Thanks - that worked. Though the performance seems much slower than jsonlite::fromJSON()

> system.time(z <- jq(file(metfile), "."))
   user  system elapsed 
 77.771   0.162  78.984 
> system.time(z <- jsonlite::fromJSON(metfile))
   user  system elapsed 
  1.238   0.067   1.395 

Queries like jq(file(metfile), ".spectrum[1]") (is that the correct way to get the first element named 'spectrum'?) take even longer.

dlebauer avatar Mar 08 '18 22:03 dlebauer

What is metfile?
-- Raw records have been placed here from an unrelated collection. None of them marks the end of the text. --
-- ==== Sys2Proof/Machine/Serial.lean ====
section
/-!
DEFINITION. RS-485 ports (ch. 11, R350 to R359): framing sets, reception and routing, transmit slots, the port data window.
-/

namespace Sys2Proof.Machine

def State.serPort (s : State) (n : Fin 8) : SerPort := s.ser[n]
def State.setSer (s : State) (n : Fin 8) (p : SerPort) : State := { s with ser := s.ser.set n p }
def State.updSer (s : State) (n : Fin 8) (f : SerPort → SerPort) : State := s.setSer n (f (s.serPort n))
def SerPort.upd (p : SerPort) (b : Fin 4) (f : SerSlot → SerSlot) : SerPort := { p with slots := p.slots.set b (f p.slots[b]) }

/-- Members of SER_PORT_n and SER_FRAMING_n, counters of SER_STATUS_n (R382). -/
def State.serCfg (s : State) (n : Fin 8) (j : Nat) : Nat := s.val (0x4100 + n.val) j
def State.serFrm (s : State) (n : Fin 8) (j : Nat) : Nat := s.val (0x4108 + n.val) j
def State.serCount (s : State) (n : Fin 8) (j : Nat) : State := s.bump (0x4118 + n.val) j

def State.halfDuplex (s : State) (n : Fin 8) : Bool := s.serFrm n 1 == 0
def State.nineBit (s : State) (n : Fin 8) : Bool := s.serFrm n 3 == 9

/-- LINE_STATE (R382): 0 off, 1 idle, 2 receiving, where a commit found it so, 3 sending, 4 safe, 5 standby (log entry 119). -/
def State.lineState (s : State) (n : Fin 8) : Nat :=
  if s.serCfg n 1 = 0 || s.isolated (16 + n.val) then 0 else if s.safe then 4 else if !s.drives then 5
  else if (s.serPort n).active.isSome || (s.serPort n).trailing then 3
  else if (s.serPort n).receiving then 2 else 1

/-- Show LINE_STATE; a set that waits applies once the port is idle or off (R357). -/
def State.serSettle (s : State) (n : Fin 8) : State :=
  let idle := (s.serPort n).active.isNone && !(s.serPort n).trailing && !(s.serPort n).receiving
  let s1 := if idle || s.serCfg n 1 = 0 then s.applySet (0x4110 + n.val) else s
  s1.setVal (0x4118 + n.val) 1 (s1.lineState n)

/-- The consistency check of a framing set (R357). -/
def State.serSetOk (s : State) (n : Fin 8) (set : List (Nat × Nat)) : Bool :=
  let v (j : Nat) : Nat := s.setValue set (0x4108 + n.val) j
  (v 6 == 0 || v 3 == 9) && (v 3 != 9 || v 4 == 0) && 24 ≤ v 7

/-! ### Transmit slots (R354 to R356) -/

/-- The bytes a slot sends. -/
def SerSlot.bytes (x : SerSlot) : List Byte := leBytes (min 2048 x.len) x.img

/-- A final status; a shadow becomes the next request. -/
def State.finishSlot (s : State) (n : Fin 8) (b : Fin 4) (status : Nat) : State :=
  s.updSer n fun p =>
    let q := p.upd b fun x => { x with status := status, cancel := false }
    let d := { q with txDone := putBit q.txDone b.val true }
    match q.slots[b].shadow with
    | some l =>
      { (d.upd b fun x => { x with img := leNat l, len := l.length, status := 1, order := d.next, owner := none, shadow := none }) with
        next := d.next + 1 }
    | none => d
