/-- An event of the port itself or of its device: logged, and sent to a bound tunnel endpoint of KIND 3 (R289, R365). -/
def State.sdciEvent (s : State) (n : Fin 8) (qualifier : Nat) (isMaster : Bool) (code ns : Nat) : State :=
  let b := if isMaster then 1 else 0
  let s1 := s.logEvent n qualifier b code 0 ns
  match s1.endpointOf 3 n.val with
  | some e => s1.tunnelIn e 0 ns (beBytes 1 qualifier ++ beBytes 1 b ++ beBytes 2 code ++ beBytes 4 0) true true
  | none => s1

/-- A master event; the qualifier that its entry holds is open (DESIGN CHOICE, log entry 36). -/
def State.masterEvent (s : State) (n : Fin 8) (code : Nat) : State := 
  s.sdciEvent n (Config.masterQualifier code).toNat true code s.nowNs

/-! ### L+ and C/Q (R367, R368) -/

/-- L_PLUS_STATE: 0 off, 1 on, 3 tripped or cut, 4 reduced. -/
def State.lPlusState (s : State) (n : Fin 8) : Nat :=
  let p := s.sdciPort n
  if p.trip || p.cut then 3 else if p.driven then (if s.dio.reduced then 4 else 1) else 0

/-- Drive the L+ pad as L_PLUS commands, whatever PORT_MODE (R446), less trips, cuts and a lost supply; in S3, where PD6 is off (R471),
it is off (DEDUCED, log entry 119). -/
def State.syncL (s : State) (n : Fin 8) : State :=
  let p := s.sdciPort n
  let new := s.sdciSet n 1 == 1 && !p.trip && !p.cut && !s.dio.fieldOff && s.val 0x7000 3 != 3
  let s1 := if new = p.driven then s else (s.drive (.pad (78 + n.val) new)).setSdci n { p with driven := new }
  s1.setSdciStat n 8 (s1.lPlusState n)

/-- Drive C/Q in DQ mode: PD_OUT byte 0 bit 0, or DQ_SAFE in the safe state; not as a standby (R363, R368). -/
def State.syncCq (s : State) (n : Fin 8) : State :=
  let p := s.sdciPort n
  let want := if s.safe then (match s.sdciCfg n 8 with
      | 1 => true
      | 2 => p.cq
      | _ => false)
    else p.pdOut.testBit 0
  if s.sdciState n != 3 || !s.drives then
    (if p.cqOut then (s.drive (.padOff (70 + n.val))).setSdci n { p with cqOut := false } else s)
  else if p.cqOut && want = p.cq then s
  else (s.drive (.pad (70 + n.val) want)).setSdci n { p with cq := want, cqOut := true }

/-- The state of the port on its line: PORT_STATE, or as a standby the state it follows (R361, R368). -/
def State.sdciPhase (s : State) (n : Fin 8) : Nat := if s.sdciState n = 9 then (s.sdciPort n).followed else s.sdciState n

/-- The state on the line changes; PORT_STATE of a standby stays STANDBY. -/
def State.setPhase (s : State) (n : Fin 8) (v : Nat) : State :=
  if s.sdciState n = 9 then s.updSdci n fun p => { p with followed := v } else s.setSdciStat n 1 v

/-- An ISDU in progress ends as aborted (R364). -/
def State.abortIsdu (s : State) (n : Fin 8) : State :=
  if (s.sdciPort n).isdu = 1 then (s.updSdci n fun p => { p with isdu := 5 }).disarm (.isdu n) else s

/-- The port runs its start-up under its configuration (R361, R362, R367). -/
def State.sdciStart (s : State) (n : Fin 8) : State :=
  let s1 := (((s.abortIsdu n).disarm (.sdciRetry n)).updSdci n fun p => { p with
    taken := none, restart := false, inValid := false, followed := 4 }).syncL n
  let mode := s1.sdciCfg n 1
  let st := if mode = 0 || s.isolated (24 + n.val) then 0 else if !(s1.sdciPort n).driven then 1 else if !s1.drives && mode = 1 then 9
    else if mode = 1 then 4 else mode
  let len := if mode = 2 then 1 else 0
  let lenO := if mode = 3 then 1 else 0
  ((((s1.setSdciStat n 1 st).setSdciStat n 2 0).setSdciStat n 6 len).setSdciStat n 7 lenO).syncCq n

/-- A configuration set answered OK: at the end of the M-sequence in progress, or at once (R362). -/
def State.commitSdci (s : State) (n : Fin 8) : State :=
  if (s.sdciPort n).taken.isSome then s.updSdci n fun p => { p with restart := true }
  else (s.applySet (0x4208 + n.val)).sdciStart n

/-- The consistency check of a configuration set (R362). -/
def State.sdciSetOk (s : State) (n : Fin 8) (set : List (Nat × Nat)) : Bool :=
  let v (j : Nat) : Nat := s.setValue set (0x4200 + n.val) j
  (v 3 == 0 || (v 4 != 0 && v 5 != 0)) && (v 3 != 2 || v 6 != 0)

/-! ### Process data (R363) -/

/-- The SDCI flow payload. -/
def State.sdciPayload (s : State) (n : Fin 8) : List Byte :=
  let p := s.sdciPort n
  let len := s.sdciStat n 6
  beBytes 6 (p.inNs / 1000000000) ++ beBytes 4 (p.inNs % 1000000000) ++ beBytes 1 n.val ++
    beBytes 1 (if p.inValid then 1 else 0) ++ beBytes 1 len ++ beBytes 3 0 ++ leBytes len p.pdIn

/-- Originate PD_IN on the port's flow. -/
def State.sdciFlow (s : State) (n : Fin 8) : State :=
  if s.sdciSet n 2 = 0xFFFF then s
  else s.routeFlow (.sdci n) (s.sdciSet n 2) (s.sdciPayload n) (0x4218 + n.val) 0xF

/-- PD_IN as an M-sequence or the DI filter leaves it, with the flow of PD_FLOW_MODE 1 and 2. -/
def State.takePdIn (s : State) (n : Fin 8) (data : Nat) (valid cyclic : Bool) (ns : Nat) : State :=
  let p := s.sdciPort n
  let changed := data != p.pdIn || valid != p.inValid
  let s1 := s.setSdci n { p with pdIn := data, inValid := valid, inNs := ns }
  if (s.sdciSet n 3 = 1 && cyclic) || (s.sdciSet n 3 = 2 && changed) then s1.sdciFlow n else s1

/-- PD_FLOW_MODE 3: at each ring cycle boundary. -/
def State.sdciBoundary (s : State) : State :=
  (List.finRange 8).foldl (fun (t : State) n => if t.sdciSet n 3 = 3 && t.sdciCfg n 1 != 0 then t.sdciFlow n else t) s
Note that jq is for streaming ndjson data, whereas fromJSON reads a single json objects, so they do completely different things.

jeroen avatar Mar 08 '18 22:03 jeroen

@jeroen sorry the metfile is the sample from a previous comment ... here is the broken query with the missing download step required to generate the metfile

metfile <- 'met.json'
download.file('https://www.dropbox.com/s/qzzn13e77bz5k8y/2018-01-05_16-40-48_environmentlogger.json',
              destfile = metfile)
jq(file(metfile), ".spectrum[1]")

dlebauer avatar Mar 08 '18 22:03 dlebauer

but ... now I see that this is not ndjson, which is the source of my confusion. Sorry!

dlebauer avatar Mar 08 '18 22:03 dlebauer

I'm using '.map()', but I realized in your comment above that jq is expecting ndjson, while I'm passing a large array. In the command line, I use --stream to convert the single large array to ndjson before using a filter, like so:

curl https://dl.dropboxusercontent.com/s/b6cvwndezgpyiyi/test.json | jq --stream 'fromstream(1|truncate_stream(inputs)) | .mpg'

I'm not sure if using the connection in your case supposed to be equivalent to this. If I use 'fromstream(1|truncate_stream(inputs)) | .mpg' in jq() in R I get no output.

noamross avatar Mar 09 '18 03:03 noamross

Interesting, let's see if I can pass that flags somewhere. One sec.

jeroen avatar Mar 09 '18 03:03 jeroen

I added a stream parameter to jq_flags(). I think this is similar to --stream. Can you try this?

jeroen avatar Mar 09 '18 04:03 jeroen

Hmm I think there is another problem that I am internally using readLines() but your json doesn't have any linebreaks. I'll have to look into this more closely.

jeroen avatar Mar 09 '18 04:03 jeroen